Case one. "Carl" is a severely non-compliant young patient with schizophrenia. His family is gravely dysfunctional, showing an extreme level of expressed emotion. Carl's father is an observant Jew, born in Iraq but raised in Israel. His mother was born in Iran and grew up in Israel. She defined herself as "religious, but not as strict" as the father. Their interaction is marked by chronic marital discord.
The therapist focused on strengthening the relationship between Carl and his father, bearing in mind that religion could help him deal with noncompliance and rehabilitation. Furthermore, religious metaphors of experience could improve thought processes. Although Carl was in a closed ward, the therapist allowed for a couple of visits to a rabbi, who acted as a healer in the Iraqi community. The rabbi performed some healing and purification rituals.
Carl's condition improved for a short period. However, his mother complained to the medical director, disapproving of both the father and therapist. Finally, Carl's mental status deteriorated to a point warranting electroconvulsive therapy.
Commentary. The therapist was correct in the perception of the importance of religious metaphors in Carl's illness experience. Moreover, strengthening the attachment to the father was a legitimate therapeutic goal. However, the therapist failed to a certain extent to address both components of illness experience and disease process. Although the patient was taking antipsychotics, his mental condition was not stable when he went to the rabbi. This enabled his mother's complaints about what she perceived as an inadequate management.
In addition, the therapist failed to address the marital discord. In this particular context, a more useful approach would have been to deal with the traumatic histories of both parents, who shared traumatic experiences of uprooting and migration, as well as their different meaning of religious practices.
Case two. "Dara," a middle-aged woman born in Russia but living in Israel for 15 years complained of several somatic symptoms. Her husband, also born in Russia, joined her during the diagnostic interviews. The therapist himself is a grandson of Russian immigrants.
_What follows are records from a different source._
@[simp] theorem kept_freeB (s : State) : Kept s (s.freeB).2 := ⟨rfl, rfl⟩

@[simp] theorem kept_putPoint (s : State) (n : Nat) (p : Point) : Kept s (s.putPoint n p) := by simp [State.putPoint]

@[simp] theorem kept_ptTrig (s : State) (n : Nat) (t : PTrig) : Kept s (s.ptTrig n t) := by
  unfold State.ptTrig
  split <;> simp

@[simp] theorem kept_srcTrig (s : State) (b : Blk) (src : PSrc) (n : Nat) (t : PTrig) : Kept s (s.srcTrig b src n t) := by
  unfold State.srcTrig
  split <;> simp

@[simp] theorem kept_batch (s : State) (c : Nat) : Kept s (s.batch c) := ⟨rfl, rfl⟩

/-! ### Operands -/

@[simp] theorem kept_pspOwn (s : State) (h mhz : Nat) : Kept s (s.pspOwn h mhz) := ⟨rfl, rfl⟩

/-! ### Capacity (R32) -/

@[simp] theorem kept_reportShares (s : State) (stinc n : Nat) : Kept s (s.reportShares stinc n) := ⟨rfl, rfl⟩

@[simp] theorem kept_reportLoad (s : State) (c : Nat) : Kept s (s.reportLoad c) := ⟨rfl, rfl⟩

@[simp] theorem kept_reportUtil (s : State) (c : Nat) : Kept s (s.reportUtil c) := ⟨rfl, rfl⟩

/-! ### Points -/

@[simp] theorem kept_holdPoints (s : State) (owns : PSrc → Bool) : Kept s (s.holdPoints owns) := by
  simp [State.holdPoints]

/-! ### The analogue front end -/

@[simp] theorem kept_setSeq (s : State) (q : Nat) (f : SeqSt → SeqSt) : Kept s (s.setSeq q f) := ⟨rfl, rfl⟩

@[simp] theorem kept_setAslot (s : State) (i : Nat) (f : AfeSlot → AfeSlot) : Kept s (s.setAslot i f) := ⟨rfl, rfl⟩

@[simp] theorem kept_queueSync (s : State) (q : Nat) : Kept s (s.queueSync q) := ⟨rfl, rfl⟩

@[simp] theorem kept_seqShow (s : State) (q : Nat) : Kept s (s.seqShow q) := by
  unfold State.seqShow
  dsimp only
  repeat' split
  all_goals simp

@[simp] theorem kept_startGain (s : State) (i : Nat) : Kept s (s.startGain i) := by simp [State.startGain]

@[simp] theorem kept_convStart (s : State) (q i : Nat) : Kept s (s.convStart q i) := by simp [State.convStart]

@[simp] theorem kept_seqNext (s : State) (q : Nat) : Kept s (s.seqNext q) := by
  unfold State.seqNext
  dsimp only
  repeat' split
  all_goals simp

@[simp] theorem kept_adcCalEnd (s : State) (q res : Nat) : Kept s (s.adcCalEnd q res) := by
  unfold State.adcCalEnd
  split <;> simp

@[simp] theorem kept_calLeave (s : State) (q : Nat) : Kept s (s.calLeave q) := by simp [State.calLeave]

@[simp] theorem kept_afeRounds (s : State) : Kept s s.afeRounds := ⟨rfl, rfl⟩

@[simp] theorem kept_seqRestart (s : State) (q : Nat) : Kept s (s.seqRestart q) := by simp [State.seqRestart]

@[simp] theorem kept_afeStart (s : State) : Kept s s.afeStart := by simp [State.afeStart]

@[simp] theorem kept_afeStop (s : State) : Kept s s.afeStop := by simp [State.afeStop]

@[simp] theorem kept_voidWhere (s : State) (hit : Conv → Bool) : Kept s (s.voidWhere hit) := ⟨rfl, rfl⟩

@[simp] theorem kept_excMove (s : State) (e : Option (Nat × Nat × Nat × Bool)) : Kept s (s.excMove e) := by
  simp [State.excMove]

@[simp] theorem kept_testSeq (s : State) (q pin mag : Nat) (volt : Bool) : Kept s (s.testSeq q pin mag volt) := by
  simp [State.testSeq]

@[simp] theorem kept_testSeqEnd (s : State) (q : Nat) : Kept s (s.testSeqEnd q) := by
  unfold State.testSeqEnd
  repeat' split
  all_goals simp

/-! ### Bus ports -/

@[simp] theorem kept_setPort (s : State) (p : Fin 2) (b : BusSt) : Kept s (s.setPort p b) := ⟨rfl, rfl⟩

@[simp] theorem kept_enterMstpRun (s : State) (p : Fin 2) (rate : Nat) : Kept s (s.enterMstpRun p rate) := by
  simp [State.enterMstpRun]

@[simp] theorem kept_enterDetect (s : State) (p : Fin 2) : Kept s (s.enterDetect p) := by simp [State.enterDetect]

/-! ### BACnet objects -/

@[simp] theorem kept_writeEffective (s : State) (p : Fin 2) (i : Nat) (o : BObj) : Kept s (s.writeEffective p i o).2 := by
  unfold State.writeEffective
  dsimp only
  repeat' split
  all_goals simp

/-! ### Modbus -/

@[simp] theorem kept_startPort (s : State) (p : Fin 2) (tb : BusTables) : Kept s (s.startPort p tb) := by
  unfold State.startPort
  extract_lets objs trans _ t u v auto
  have hu : Kept t u := by
    refine kept_foldl _ (fun w i => ?_) _ _
    split
    · split <;> simp
    · simp
  have hv : Kept s v := .trans (t := u) (.trans (kept_setPort s p _) hu) (by simp [v])
  refine hv.trans ?_
  split
  · split <;> simp
  · simp
  · simp

@[simp] theorem kept_stopPort (s : State) (p : Fin 2) : Kept s (s.stopPort p) := ⟨rfl, rfl⟩

/-! ### Flash and PSP -/

@[simp] theorem kept_negotiateChip (s : State) (i : Nat) (sf : Sfdp) (plain : Bool) :
    Kept s (s.negotiateChip i sf plain) := by simp [State.negotiateChip]

@[simp] theorem kept_flashSync (s : State) : Kept s s.flashSync := ⟨rfl, rfl⟩

@[simp] theorem kept_flashStart (s : State) : Kept s s.flashStart := by
  unfold State.flashStart
  split <;> simp

@[simp] theorem kept_flashClose (s : State) : Kept s s.flashClose := by
  unfold State.flashClose
  split <;> simp

@[simp] theorem kept_winResult (s : State) (st : Nat) : Kept s (s.winResult st) := ⟨rfl, rfl⟩

@[simp] theorem kept_winEmpty (s : State) (w : Nat) : Kept s (s.winEmpty w) := ⟨rfl, rfl⟩

@[simp] theorem kept_flashWindowWrite (s : State) (a : Nat) (v : Word) : Kept s (s.flashWindowWrite a v) := by
  simp [State.flashWindowWrite]

@[simp] theorem kept_flashScramble (s : State) (chip a n : Nat) : Kept s (s.flashScramble chip a n) := ⟨rfl, rfl⟩

@[simp] theorem kept_pspStart (s : State) : Kept s s.pspStart := by
  unfold State.pspStart
  repeat' split
  all_goals simp

@[simp] theorem kept_pspRequest (s : State) (r : PspReq) : Kept s (s.pspRequest r) := by simp [State.pspRequest]

/-! ### The tally store -/

@[simp] theorem kept_tallySync (s : State) : Kept s s.tallySync := ⟨rfl, rfl⟩

@[simp] theorem kept_recDone (s : State) (st : Nat) : Kept s (s.recDone st) := by
  unfold State.recDone
  split <;> simp

@[simp] theorem kept_commitLocked (s : State) : Kept s s.commitLocked := by
  unfold State.commitLocked
  split <;> simp

@[simp] theorem kept_pulseStart (fuel : Nat) (s : State) : Kept s (State.pulseStart fuel s) := by
  induction fuel generalizing s with
  | zero => rw [State.pulseStart]; exact kept_tallySync s
  | succ fuel ih =>
    unfold State.pulseStart
    dsimp only
    split
    · simp
    · split
      · simp
      · split
        · exact .trans (by simp) (ih _)
        · simp
      · simp

@[simp] theorem kept_tallyRun (s : State) : Kept s s.tallyRun := kept_pulseStart _ s

@[simp] theorem kept_logEvent (s : State) (code : Nat) (data : List Nat) : Kept s (s.logEvent code data) := by
  simp [State.logEvent]

@[simp] theorem kept_pulse (s : State) (p : Pulse) : Kept s (s.pulse p) := by simp [State.pulse]

@[simp] theorem kept_pulsePage (s : State) (kind : PulseKind) (page : Nat) (bytes : List Byte) :
    Kept s (s.pulsePage kind page bytes) := by simp [State.pulsePage]

@[simp] theorem kept_countNow (s : State) (c n : Nat) : Kept s (s.countNow c n) := by simp [State.countNow]

@[simp] theorem kept_countInc (s : State) (c n : Nat) : Kept s (s.countInc c n) := by simp [State.countInc]

@[simp] theorem kept_tallyClose (s : State) : Kept s s.tallyClose := by
  unfold State.tallyClose
  split <;> simp

@[simp] theorem kept_tallyWindowWrite (s : State) (a : Nat) (v : Word) : Kept s (s.tallyWindowWrite a v) := by
  simp [State.tallyWindowWrite]

/-! ### Fans -/

@[simp] theorem kept_setFan (s : State) (c : Nat) (f : FanSt → FanSt) : Kept s (s.setFan c f) := ⟨rfl, rfl⟩

@[simp] theorem kept_fanStop (s : State) (c : Nat) : Kept s (s.fanStop c) := ⟨rfl, rfl⟩

@[simp] theorem kept_releaseBalls (s : State) (bs : List Nat) : Kept s (s.releaseBalls bs) := ⟨rfl, rfl⟩

@[simp] theorem kept_fanSafe (s : State) (c : Nat) : Kept s (s.fanSafe c) := by simp [State.fanSafe]

@[simp] theorem kept_fansSafe (s : State) : Kept s s.fansSafe := by simp [State.fansSafe]

/-! ### Compression -/

@[simp] theorem kept_cmpSync (s : State) : Kept s s.cmpSync := by
  unfold State.cmpSync
  dsimp only
  repeat' split
  all_goals simp

@[simp] theorem kept_cmpId (s : State) (st : Nat) : Kept s (s.cmpId st).2 := ⟨rfl, rfl⟩

@[simp] theorem kept_cmpRecord (s : State) (r : JobRes) : Kept s (s.cmpRecord r) := ⟨rfl, rfl⟩

@[simp] theorem kept_lockStop (s : State) (path : Nat) : Kept s (s.lockStop path) := by simp [State.lockStop]

@[simp] theorem kept_gapBegins (s : State) (h : Nat) (raw : Bool) : Kept s (s.gapBegins h raw) := by
  unfold State.gapBegins
  split <;> simp

@[simp] theorem kept_gapEnds (s : State) (h : Nat) : Kept s (s.gapEnds h) := by
  unfold State.gapEnds
  split <;> simp

@[simp] theorem kept_cmpFail (s : State) (j : Job) (st rin : Nat) : Kept s (s.cmpFail j st rin) := by
  unfold State.cmpFail
  split <;> simp

@[simp] theorem kept_cutRun (s : State) (h : Nat) : Kept s (s.cutRun h) := by
  unfold State.cutRun
  split <;> simp

@[simp] theorem kept_putResident (s : State) (h kind : Nat) (vs : List Nat) : Kept s (s.putResident h kind vs) := ⟨rfl, rfl⟩

@[simp] theorem kept_cmpDown (s : State) : Kept s s.cmpDown := by simp [State.cmpDown]

@[simp] theorem kept_queueArchive (s : State) (h : Nat) (a : BitVec 36 × Nat × Word × Word) :
    Kept s (s.queueArchive h a) := by
  unfold State.queueArchive
  split <;> simp

/-! ### Heads, stands, the context link -/

@[simp] theorem kept_setHead (s : State) (h : Nat) (f : HeadSt → HeadSt) : Kept s (s.setHead h f) := ⟨rfl, rfl⟩

@[simp] theorem kept_setShut (s : State) (h : Nat) (f : ShutHead → ShutHead) : Kept s (s.setShut h f) := ⟨rfl, rfl⟩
He diagnosed a depressive state and started antidepressant treatment. In addition, he started supportive psychotherapy, focusing not only on the experience of migration but also on the forced adaptation to Israeli life. Both Dara and her husband were able to recover the meaning of longing for Russia. They connected with reminiscences of their past. This took place in an interactive process, in which the therapist allowed himself to relate to his origins as well. The patient remarkably improved, and the somatic symptoms abated. At the end of the therapy, the husband traveled back to Russia for the first time since their migration.Commentary. Through a comprehensive assessment based on the cultural formulation model, the therapist was able to handle both the biological and sociocultural aspects of the disorder. More specifically, he focused on the experience of migration and nostalgia and enabled the couple to work through anxieties linked to questions about continuity of life. Moreover, actively engaging Dara's husband in the therapeutic process proved to be a useful strategy because she was conveying shared anxieties and symbolic meanings through her somatic idiom of distress.
Concluding Thoughts
To sum up the implications of transcultural psychiatry for the clinical practice, I would like to think of an approach that will incorporate the existential dimension of human suffering (Kleinman et al., 1997). However, in doing so, psychiatry must develop better treatment strategies, engage minority patients according to appropriate standards of care and fight inequalities in the health care system.